Pemprov Ingkar Janji, Warga Kampung Pulo: Dari Pagi Nangis
JAKARTA, SATUHARAPAN.COM – Janji pemerintah untuk warga Kampung Pulo belum sepenuhnya dipenuhi. Kompensasi 1,5 kali pemberian unit rusun dihitung dari konversi luas lahan bangunan yang telah diwacanakan faktanya tak sesuai di lapangan. Terisak, warga bantaran kali Ciliwung bernama Rohani Asmara (51) mengungkapkan kekecewaannya terhadap ulah para pejabat kerah putih kepada satuharapan.com, Kamis (20/8).
“Saya sedih, dari pagi nangis. Pemerintah nggak nepatin janjinya. Lahan saya luasnya 186 meter persegi, tapi saya hanya dapat satu rumah susun. Padahal, rumah saya itu ditinggali dua kepala keluarga, jumlahnya tujuh orang yang tinggal di situ. Mana mungkin satu rusun muat untuk tujuh orang?” ujar Rohani sembari mengusap air mata dengan kerudungnya.
Ia masih saja berdiri di depan rumahnya meski petugas telah meruntuhkan sedikit demi sedikit tembok permanen bercat putih tersebut. Berulang kali, ia menyebut nama Gubernur DKI Jakarta Basuki Tjahaja Purnama (Ahok).

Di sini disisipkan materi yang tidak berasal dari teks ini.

/-- Issues an MCRED or MCST, or replays a frozen one with its SEQ (R367, R369). An MCRED waits for its group before it looks at its offset (R211), an
MCST after (R369). -/
def State.mcIssue (s : State) (o : SlotOps) (c : Ctx) (data : Option W256) (leaf : Nat) : Host.Outcome State Fault Refusal :=
  match s.elemOf c with
  | none => .next s
  | some e =>
    let off := laneAt c.atok.pay 64 0
    let g := o.xf 0 8
    let off_ : Host.Outcome State Fault Refusal := .next (s.fault c { cause := .misaligned, addr := off, wr := data.isSome })
    if data.isSome && off % leaf != 0 then off_
    else match s.groupSets.find? (fun x => x.br == c.br && x.cx == e.cx && x.cy == e.cy && x.group == g && x.installed) with
    | none => s.wait
    | some set_ =>
      if off % leaf ≠ 0 then off_
      else match s.mcops.find? (fun m => m.br == c.br && m.blk == c.blk && m.slot == c.slot && m.tag == c.tag && m.frozen) with
      | some m =>
        let m := { m with frozen := false, busy := [], a := c.a, b := c.b, p := c.p, deadlines := m.deadlines.map (fun _ => s.now + 4000000),
                          members := m.members.map (fun x => if x = .arrived then .waiting else x) }
        match (s.updOp m.id (fun _ => m)).mcSend m with
        | some t => .next t
        | none => s.wait
      | none =>
        if 16 ≤ (s.mcops.filter (fun m => m.br == c.br && m.cx == e.cx && m.cy == e.cy)).length then s.wait
        else
          let (id, t) := s.newId
          let src := s.srcCell c
          let m : McOp :=
            { id := id, br := c.br, cx := e.cx, cy := e.cy, blk := c.blk, slot := c.slot, tag := c.tag, a := c.a, b := c.b, p := c.p, data := data,
              group := g, off := off, rnd := BitVec.ofNat 3 (rndOf o.mod (s.rmodeOf c.br c.u)).1.code,
              members := set_.members.map (fun x => if x.abs || !s.reachable src x then .absent else .waiting),
              deadlines := set_.members.map (fun _ => s.now + 4000000), nodes := [], space := none, seq := 0, busy := [], frozen := false }
          match ({ t with mcops := t.mcops ++ [m] } : State).mcSend m with
          | some t => .next t
          | none => s.wait

/-- The bytes of a leaf (R211). -/
def leafBytes (o : SlotOps) : Nat := if o.xf 8 4 = 0 ∧ o.ty = 0xA then 16 else 32

/-- MCRED (R211, R367). -/
def execMcred (o : SlotOps) (s : State) : Host.Outcome State Fault Refusal :=
  s.runFiring o (fun c => s.mcIssue o c none (leafBytes o))

/-- MCST (R368, R369). -/
def execMcst (o : SlotOps) (s : State) : Host.Outcome State Fault Refusal :=
  s.runFiring o (fun c => s.mcIssue o c (some c.btok.plain.pay) 32)

/-! ## Forwarding and combining in routers (R209, R212) -/

/-- Whether an output of a router crosses a die edge, the hub die's among them, or a package edge, where messages may be trimmed and combined (R199, R212). -/
def edgeOut (n out : Node) : Bool :=
  match n, out with
  | .cell a, .cell b => a.die != b.die
  | .cell _, .edge _ _ _ => true
  | .edge _ _ _, _ => true
  | .cell _, .hub _ _ _ => true
  | .hub _ _ _, _ => true

/-- The slots that a message takes: one for each flit, and on VC 7 one for each beat, three of an ERROR and one of a header (R189, R193, R194). -/
def Msg.slots (m : Msg) : Nat := if m.vc = 7 then (if m.kind = .error then 3 else 1) else if m.kind = .sack then 1 else m.len + 1

/-- The slots of a queue that are in use (R194). -/
def State.occupancy (s : State) (n out : Node) (vc sub : Nat) : Nat :=
  match s.fqueues.find? (fun q => q.node == n && q.out == out && q.vc == vc && q.sub == sub) with
  | some q => (q.msgs.map (·.slots)).foldl (· + ·) 0
  | none => 0

/-- The slots of a queue, and the default trim threshold (R194). -/
def vcSlots (vc : Nat) : Nat := match vc with
  | 0 => 16 | 3 => 128 | 6 => 16 | _ => 64
/-- The default TRIMTH of a VC. -/
def vcTrim (vc : Nat) : Nat := if vc = 3 then 96 else 48

/-- TRIMTH of an output and VC (R199). -/
def State.trimTh (s : State) (n out : Node) (vc : Nat) : Nat :=
  match s.trimths.find? (fun t => t.node == n && t.out == out && t.vc == vc) with
  | some t => t.th
  | none => vcTrim vc

/-- The package and a number of a router, for its counters. -/
def Node.port (n : Node) : Pkg × Nat :=
  match n with
  | .cell c => (c.pkg, c.y * 128 + c.x)
  | .edge p e h => (p, 16384 + 2 * (match e with
    | .north => 0
    | .south => 1
    | .west => 2
    | .east => 3) + h)
  | .hub p u d => (p, 16392 + 4 * u + d)

/-- Whether a message may be trimmed (R193, R197): one that is sequenced, or answers a sequenced request, and of a trimmable kind; not a pinned request,
and of an MCUP a leaf alone (R212). -/
def Msg.trimmable (m : Msg) : Bool :=
  !m.trim && m.space.isSome && (match m.kind with
    | .rdreq | .wrreq | .atreq | .rdrep | .wrack | .atrep | .bulk | .bulkH | .bulkT | .bulkHT | .post | .mcdata | .mcrq => true
    | .mcup => true
    | _ => false)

“Pak Ahok nggak ngerti masalah yang beginian. Saya sudah lapor lurah, tapi tetap nggak dapat. Alasannya macam-macam karena suratnya harus dua. Mana mungkin surat pembeliannya dua. Ini kan rumah cuma satu. Masa mau dibagi-bagi?” katanya.
Bila pemerintah konsisten dengan janjinya, Rohani seharusnya mendapatkan delapan unit rusun yang telah disediakan. Rusun itu boleh ditinggali sendiri ataupun disewakan. Pengkhususan pemberian kompensasi untuk warga yang terdampak penertiban di wilayah Kampung Pulo ini dilakukan karena mereka sebelumnya telah memiliki surat pembelian lahan.

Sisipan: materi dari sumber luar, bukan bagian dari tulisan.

-- ==== Sys2Proof/Machine/Loader.lean ====
section
/-! DEFINITION. The loader's checks of an image (R11, R22, R41, R74, R217, R246, R247, R275 to R287, and the entries they cite), the placing
of ANY slots (R284) and of raisings (R31, R220, R221, R234, R235, R386), and the event IMAGE_LOAD (R245, R253, R256). -/

namespace Sys2Proof.Machine

open Sys2Proof

/-! ## Which ports an instruction reads (R274 to R277) -/

/-- Whether a B port that nothing names is rejected. -/
def mustNameB : Instr → Bool
  | .kbndAdmit _ | .kbndRetire _ | .swr _ => true
  | .cpy _ | .cpys _ => false
  | i => readsB i && !admitsImm i

/-- Whether an instruction reads a port. -/
def readsPort (i : Instr) (p : Port) : Bool :=
  match p with
  | .a => true
  | .b => mustNameB i || admitsImm i || (match i with
      | .gath _ | .cpys _ | .merge _ | .mmam _ => true
      | .cpy o => o.x.getLsbD 18
      | .scrb o => o.x.getLsbD 16
      | .join o => o.x.getLsbD 6
      | _ => false)
  | .p => match i with
    | .steer _ | .merge _ | .gate _ => true
    | _ => (i.ops?).elim false slotPredicated

/-! ## An image under check -/

/-- What the checks of a slot look at: the bents, blocks, rings and notes, every port that a target or fan-list entry names, and the
cells of the slots by block. -/
structure LoadEnv where
  bents : List BentDecl
  blocks : List BlockImg
  rings : List RingDecl
  notes : Notes
  named : List (Nat × Nat × Port)
  cells : List (List (Nat × Nat))
deriving DecidableEq, Repr

/-- The fan-list entry of 32 bits (R51). -/
def FanEntry.ofNat (e : Nat) : FanEntry :=
  { rmt := e / 2 ^ 31 % 2 == 1, bent := e / 2 ^ 25 % 64, blk := e / 2 ^ 13 % 2 ^ 12, port := (portOf (e / 128 % 4)).getD .a, slot := e % 128 }

/-- The place of a place entry (R284). -/
def placeOf (n : Nat) : Place := if 0x8000 ≤ n then none else some (n / 32 % 32, n % 32)

/-- A block as the loader checks it. -/
def RawBlock.img (b : RawBlock) : BlockImg :=
  { ordered := b.f 0 20 1 == 1, timeline := b.f 0 16 4, entry := b.f 0 21 1 == 1, bent := b.f 0 26 6, stmask := b.f 0 32 32,
    wrmask := (b.hdr.getD 1 0).toNat, nexit := b.f 2 48 8, nread := b.f 2 56 8, words := b.words, places := b.places.map placeOf,
    fans := b.fans.map (fun l => l.2.map FanEntry.ofNat), descs := b.descs, consts := b.consts }

/-- The ports that the targets of a block name (R276). -/
def BlockImg.names (b : BlockImg) (own : Nat) : List (Nat × Nat × Port) :=
  let one := fun (t : BitVec 9) => if t.toNat < 0x180 then (match portOf (t.toNat / 128) with
    | some p => [(own, t.toNat % 128, p)]
    | none => []) else []
  b.words.flatMap (fun w => one (SlotOps.ofWord w).t0 ++ one (SlotOps.ofWord w).t1) ++
  b.fans.flatMap (fun l => l.map (fun e => (if e.blk = 0xFFF then own else e.blk, e.slot, e.port)))

/-- Every port that the raising names. -/
def namedPorts (bs : List BlockImg) : List (Nat × Nat × Port) :=
  (List.range bs.length).flatMap (fun i => (bs[i]?).elim [] (·.names i))

/-! ## Roles and the placing of ANY slots (R11, R22, R284, R286, R289) -/

/-- Whether a role admits an instruction of an opcode. -/
def admits (r : Role) (opc : Nat) : Bool :=
  let agOnly := (0x70 ≤ opc && opc ≤ 0x7E) || (0x98 ≤ opc && opc ≤ 0x99) || (0xA0 ≤ opc && opc ≤ 0xA9) || opc == 0xE0 || opc == 0xE3
  if agOnly then r == .ag else if opc == 0x80 || opc == 0x5F then r == .rd else true

/-- The role of a canonical cell of a declared bent. -/
def BentDecl.roleAt (b : BentDecl) (cx cy : Nat) : Role := b.roles.getD (cy * b.w + cx) .cp

/-- The slots on a cell, tile-class ones apart. -/
def slotsOn (l : List (Nat × Nat × Nat × Nat × Bool)) (cx cy : Nat) : Nat := (l.filter (fun e => e.2.2.1 == cx && e.2.2.2.1 == cy && !e.2.2.2.2)).length

/-- The slots of a bent with their places: block, slot, word, place. -/
def bentSlots (bs : List BlockImg) (bent : Nat) : List (Nat × Nat × W64 × Place) :=
  (List.range bs.length).flatMap (fun i => match bs[i]? with
    | some b => if b.bent = bent then (List.range b.words.length).map (fun j => (i, j, b.words.getD j 0, b.places.getD j none)) else []
    | none => [])

/-- Puts every slot of a bent on a cell (R284): the pinned ones first, then the ANY ones in order; none when a slot has no cell, or a count
of R286 is exceeded. `fenced` tells fenced canonical cells. Each entry is block, slot, column, row, tile class. -/
def assignBent (d : BentDecl) (bs : List BlockImg) (bent : Nat) (fenced : Nat → Nat → Bool) : Option (List (Nat × Nat × Nat × Nat × Bool)) :=
  let slots := bentSlots bs bent
  let pinned := slots.filterMap (fun e => e.2.2.2.map (fun c => (e.1, e.2.1, c.1, c.2, tileClass e.2.2.1)))
  let anys := slots.filter (fun e => e.2.2.2.isNone)
  let cellsOf := (List.range d.h).flatMap (fun y => (List.range d.w).map (fun x => (x, y)))
  let place := fun (l : List (Nat × Nat × Nat × Nat × Bool)) (e : Nat × Nat × W64 × Place) =>
    (cellsOf.find? (fun c => admits (d.roleAt c.1 c.2) (slotOpc e.2.2.1) && !fenced c.1 c.2 && slotsOn l c.1 c.2 < 32)).map
      (fun c => l ++ [(e.1, e.2.1, c.1, c.2, false)])
  let full := anys.foldl (fun r e => r.bind (fun l => place l e)) (some pinned)
  full.bind (fun l =>
    if pinned.any (fun e => !e.2.2.2.2 && fenced e.2.2.1 e.2.2.2.1) then none
    else if cellsOf.any (fun c => 32 < slotsOn l c.1 c.2) then none
    else if l.any (fun e => e.2.2.2.2 && 16 < (l.filter (fun g =>
        g.2.2.2.2 && g.2.2.1 / 4 == e.2.2.1 / 4 && g.2.2.2.1 / 4 == e.2.2.2.1 / 4)).length) then none
    else some l)

/-- The cell of a slot in an assignment. -/
def cellIn (l : List (Nat × Nat × Nat × Nat × Bool)) (blk slot : Nat) : Nat × Nat :=
  match l.find? (fun e => e.1 == blk && e.2.1 == slot) with
  | some e => (e.2.2.1, e.2.2.2.1)
  | none => (0, 0)

/-! ## Descriptors (R74, and the entries that add to it) -/

/-- The rules of R74 for one descriptor, and that of a scale for the 8-bit formats. -/
def Desc.ok (b : BitVec 512) : Bool :=
  let d := Desc.ofBits b
  d.nd1 ≤ 4 && d.cop ≤ 9 && descF b 448 29 == 0 && d.dims.all (· != 0) &&
  (!(0xE ≤ d.fmt) || (d.ext.headD 0 % 32 == 0 && d.scaled && d.str.all (fun x => x % 16 == 0))) &&
  (!(d.fmt == 0xC || d.fmt == 0xD) || !d.scaled || d.ext.headD 0 % 32 == 0) &&
  (!d.tl || (d.ext.headD 0 % d.tc == 0 && d.ext.getD 1 0 % d.tr == 0))

/-- The descriptor at an index of a block. -/
def BlockImg.desc (b : BlockImg) (i : Nat) : Option Desc := b.descs[i]?.map Desc.ofBits

/-- The descriptor rules of an instruction (R74, R322, R350, R411, R418, R426, R433); `any` says that its place entry is ANY. -/
def descRules (i : Instr) (b : BlockImg) (any : Bool) : Bool :=
  match i with
  | .srd o => (b.desc (o.xf 0 20)).elim false (fun d => !(d.tl && d.scaled && 32 < d.mostScales))
  | .swr o => (b.desc (o.xf 0 20)).isSome
  | .csrd o => (b.desc (o.xf 0 20)).elim false (fun d => d.fmt == 5 || d.fmt == 7)
  | .gath o => (b.desc (o.xf 0 20)).elim false (fun d => !d.loc && d.fmt < 0xE)
  | .scat o => (b.desc (o.xf 0 20)).elim false (fun d => !d.loc && d.fmt < 0xE &&
      !(1 ≤ d.cop && d.cop ≤ 6 && 8 ≤ d.fmt) && !(7 ≤ d.cop && d.fmt < 8))
  | .tcvtMem o =>
    let blockScaled := 0xE ≤ o.ty.toNat || o.x.getLsbD 16
    (b.desc (o.xf 0 10)).elim false (fun d => d.fmt == o.ty.toNat && d.tl && d.cop == 0 && d.scaled == blockScaled)
  | .cpy o =>
    let dr := o.x.getLsbD 19
    let msk := o.x.getLsbD 18
    match b.desc (o.xf 0 16), b.desc (o.xf 0 16 + 1) with
    | some s, dst => !s.sh && (!(dr || msk) || s.tl) && !(dr && any) &&
        (dr || dst.elim false (fun d => s.fmt == d.fmt && d.cop == 0 && s.total == d.total && !(s.scaled && !d.scaled)))
    | none, _ => false
  | .cpys o => match b.desc (o.xf 0 16), b.desc (o.xf 0 16 + 1) with
    | some s, some d =>
      s.fmt == d.fmt && !s.sh && d.cop == 0 && s.nd1 != 0 && d.nd1 == 0 && d.ext.headD 0 == s.ext.headD 0 && !s.scaled && !d.scaled &&
        !s.tl && !d.tl
    | _, _ => false
  | _ => true

/-! ## The checks of one slot -/

/-- The constant-pool index of an instruction. -/
def constIndex : Instr → Option Nat
  | .mad o | .ffma o | .sel o | .scrb o | .stsnk o => some (o.xf 0 16)
  | _ => none

/-- The rings that an instruction names. -/
def ringsOf (i : Instr) : List Nat :=
  match i with
  | .mma o | .mmam o => [o.xf 24 5, o.xf 19 5, o.xf 14 5] ++ (if o.x.getLsbD 8 then [o.xf 9 5] else [])
  | .scout o => [o.xf 24 5, o.xf 19 5]
  | .ring o => [o.xf 0 5]
  | .tcvtRing o | .tfn o | .tred o | .ttrn o => [o.xf 24 5, o.xf 19 5]
  | .tcvtMem o => [o.xf 24 5]
  | .cpy o => if o.x.getLsbD 19 then [o.xf 24 5] else []
  | _ => []

/-- Whether a class of instruction may stand in an ORDERED block (R41, R289). -/
def orderedOk (opc : Nat) : Bool :=
  !(opc == 0x5C || opc == 0x5D || opc == 0x5E || opc == 0xE3 || (0x72 ≤ opc && opc ≤ 0x7E) || (0x88 ≤ opc && opc ≤ 0x91) ||
    (0x98 ≤ opc && opc ≤ 0x99) || (0xA0 ≤ opc && opc ≤ 0xA9))

/-- Whether some target of a STAD names only STAD or STSNK slots of its bent (R422). -/
def LoadEnv.stadOk (e : LoadEnv) (blk : Nat) (b : BlockImg) (t : BitVec 9) : Bool :=
  let stat := fun (i j : Nat) => match e.blocks[i]? with
    | some c => c.bent == b.bent && (let opc := slotOpc (c.words.getD j 0); opc == 0xAC || opc == 0xAD)
    | none => false
  if t.toNat < 0x80 then stat blk (t.toNat % 128)
  else if 0x180 ≤ t.toNat ∧ t.toNat < 0x190 then
    (b.fans.getD (t.toNat - 0x180) []).all (fun f => f.port == .a && stat (if f.blk = 0xFFF then blk else f.blk) f.slot)
  else false

/-- The code that rejects a slot, if one does (R41, R246, R275 to R281, R286). -/
def LoadEnv.slotCode (e : LoadEnv) (blk : Nat) (b : BlockImg) (slot : Nat) : Option Nat :=
  let w := b.words.getD slot 0
  let opc := slotOpc w
  let any := (b.places.getD slot none).isNone
  let cell := (e.cells.getD blk []).getD slot (0, 0)
  match decodeSlot w, e.bents[b.bent]? with
  | .ok i, some d =>
    match loadCheck i with
    | some c => some c
    | none =>
      match i.ops? with
      | none => some loadOpcode
      | some o =>
        let here := fun p => e.named.contains (blk, slot, p)
        let tgt := fun (t : BitVec 9) => t.toNat == 0x1FF || (t.toNat < 0x180 && t.toNat % 128 < b.words.length) ||
          (0x180 ≤ t.toNat && t.toNat < 0x190 && t.toNat - 0x180 < b.fans.length)
        let groupOk := match i with
          | .mcred o | .mcst o => (List.range e.blocks.length).any (fun n => match e.blocks[n]? with
              | some c => c.bent == b.bent && (List.range c.words.length).any (fun j =>
                  slotOpc (c.words.getD j 0) == 0xA6 && (SlotOps.ofWord (c.words.getD j 0)).xf 0 8 == o.xf 0 8 &&
                  (e.cells.getD n []).getD j (0, 0) == cell)
              | none => false)
          | _ => true
        let chainOk := match i with
          | .exit o =>
            if o.x.getLsbD 12 then
              match e.blocks[o.xf 0 12]? with
              | some c => if b.ordered then c.ordered && c.timeline == b.timeline && c.bent == b.bent else !c.ordered
              | none => !b.ordered
            else true
          | _ => true
        let cls := if b.ordered then orderedOk opc else !(opc == 0x68 || opc == 0x69)
        if !cls then some loadClass
        else if opc = 0x71 ∧ !b.ordered ∧ o.xf 24 5 ≠ 0 then some loadMask
        else if !chainOk then some loadChain
        else if !(tgt o.t0 && tgt o.t1) then some loadOperand
        else if (here .b && !readsPort i .b) || (here .p && !readsPort i .p) then some loadOperand
        else if mustNameB i && !here .b then some loadOperand
        else if (constIndex i).elim false (fun n => b.consts.length ≤ n) then some loadOperand
        else if !descRules i b any then some loadOperand
        else if any && tileClass w then some loadOperand
        else if (ringsOf i).any (fun k => !e.rings.any (fun g => g.bent == b.bent && g.k == k && g.cX == cell.1 / 4 && g.cY == cell.2 / 4)) then
          some loadOperand
        else if !groupOk then some loadOperand
        else if opc = 0xAC ∧ !e.stadOk blk b o.t0 then some loadOperand
        else if opc = 0x5C ∧ o.mod ≠ 1 ∧ d.pool = 0 then some loadOperand
        else if opc = 0x80 ∧ o.x.getLsbD 15 ∧ e.notes.determ then some loadOperand
        else match b.places.getD slot none with
          | some c =>
            if d.w ≤ c.1 ∨ d.h ≤ c.2 then some loadOperand
            else if !tileClass w && !admits (d.roleAt c.1 c.2) opc then some loadRole
            else none
          | none => none
  | _, _ => some loadOpcode

/-! ## The checks of one block (R41, R51, R74, R283, R286) -/

/-- Whether the target graph of a block has a cycle: slots with no predecessor are taken away until none is left. -/
def graphCycle (succ : Nat → List Nat) : Nat → List Nat → Bool
  | 0, l => !l.isEmpty
  | k + 1, l =>
    let inner := l.filter (fun n => l.any (fun m => (succ m).contains n))
    if inner.length = l.length then !l.isEmpty else graphCycle succ k inner

/-- The slots of its own block that a slot's targets name. -/
def BlockImg.succ (b : BlockImg) (own slot : Nat) : List Nat :=
  let o := SlotOps.ofWord (b.words.getD slot 0)
  let one := fun (t : BitVec 9) =>
    if t.toNat < 0x180 then [t.toNat % 128]
    else if t.toNat < 0x190 then ((b.fans.getD (t.toNat - 0x180) []).filter (fun e => e.blk == 0xFFF || e.blk == own)).map (·.slot)
    else []
  one o.t0 ++ one o.t1

/-- The LSIDs of the STs, or the registers of the WRITEs, of a block. -/
def BlockImg.carried (b : BlockImg) (opc lo n : Nat) : List Nat :=
  (b.words.filter (fun w => slotOpc w == opc)).map (fun w => (SlotOps.ofWord w).xf lo n)

/-- Whether a mask is covered: each of its bits once, and nothing outside it. -/
def maskOk (mask n : Nat) (l : List Nat) : Bool :=
  (List.range n).all (fun i => (l.filter (· == i)).length == (if maskBit mask i then 1 else 0))

/-- The format rules of a block (R283 to R286, R51). -/
def RawBlock.formatOk (b : RawBlock) (nbent : Nat) : Bool :=
  b.fits && b.f 0 22 4 == 0 && b.f 0 8 8 == 0 && b.f 2 0 16 == 0 && b.f 0 26 6 < nbent && b.f 2 56 8 ≤ 64 && b.f 2 48 8 ≤ 128 &&
  b.places.all (fun p => if 0x8000 ≤ p then p == 0x8000 else p / 1024 == 0) &&
  b.fans.all (fun l => l.1 / 64 == 0 && l.2.all (fun e => e / 512 % 16 == 0))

Mereka juga mengaku telah membayar Pajak Bumi dan Bangunan (PBB) tiap tahun kendati lahan-lahan itu tak bersertifikat. Jumlah PBB yang dibayarkan besarannya berbeda-beda. Untuk luas rumah 186 meter persegi seperti milik Rohani, pajak yang harus dibayar ialah Rp 145.000. Ada pula yang membayar Rp 15.000 hingga Rp 20.000 per blok per tahun. Pembayaran ditandatangani ketua RT/RW dan lurah setempat.
Benang kusut penyelesaian relokasi warga Kampung Pulo menggugah warga untuk menggugat Pemprov di Pengadilan Tata Usaha Negara (PTUN).
Wakil Gubernur DKI Jakarta, Djarot Saiful Hidayat, pagi tadi mengatakan, pemerintah memang harus melakukan penertiban demi kemaslahatan hidup banyak orang. Di lokasi yang jauh dari kata layak untuk ditinggali itu, Djarot mengatakan pemerintah sebetulnya ingin memanusiakan manusia.
“Kita bantu warga untuk relokasi ke rusun yang sudah disiapkan di Jatinegara Barat. Jadi tetap pertama yang kami harapkan persuasif. Kalau penolakan pasti. Tapi, hidup di situ nggak manusiawi dan itu tanah negara, sudah kami sediakan tempatnya. Dan itu sangat layak,” ungkap politikus PDIP itu.
Pagi tadi, baku hantam antara petugas keamanan dan warga terjadi di depan Pasar Jatinegara, Jatinegara Barat, Jakarta Timur.
Saat petugas melakukan apel, warga sudah menghadang di sisi selatan, sementara petugas berada di sisi utara. Mulanya, Kapolres Jatinegara, Kombespol Umar Faroq, dan perwakilan warga Ciliwung, sudah sepakat akan menggusur warga yang telah memegang kunci rumah susun sederhana sewa (rusunawa) yang telah disediakan pemprov.
Namun, saat Camat Jatinegara, Sofyan Taher datang, ia menginstruksikan untuk menertibkan seluruhnya bangunan. Sontak, warga marah dan melempar batu, kayu, dan kaca ke arah petugas. Petugas terdorong sampai 300 meter ke belakang. Puncak dari baku hantam tersebut, satu unit ekskavator milik Dinas Tata Air DKI dibakar warga. Semprotan gas air mata atau watercanon membubarkan aksi bar-bar petugas dan warga yang saling berseteru.
Editor : Sotyati
Korban Pelecehan Desak Vatikan Globalkan Kebijakan Tanpa Tol...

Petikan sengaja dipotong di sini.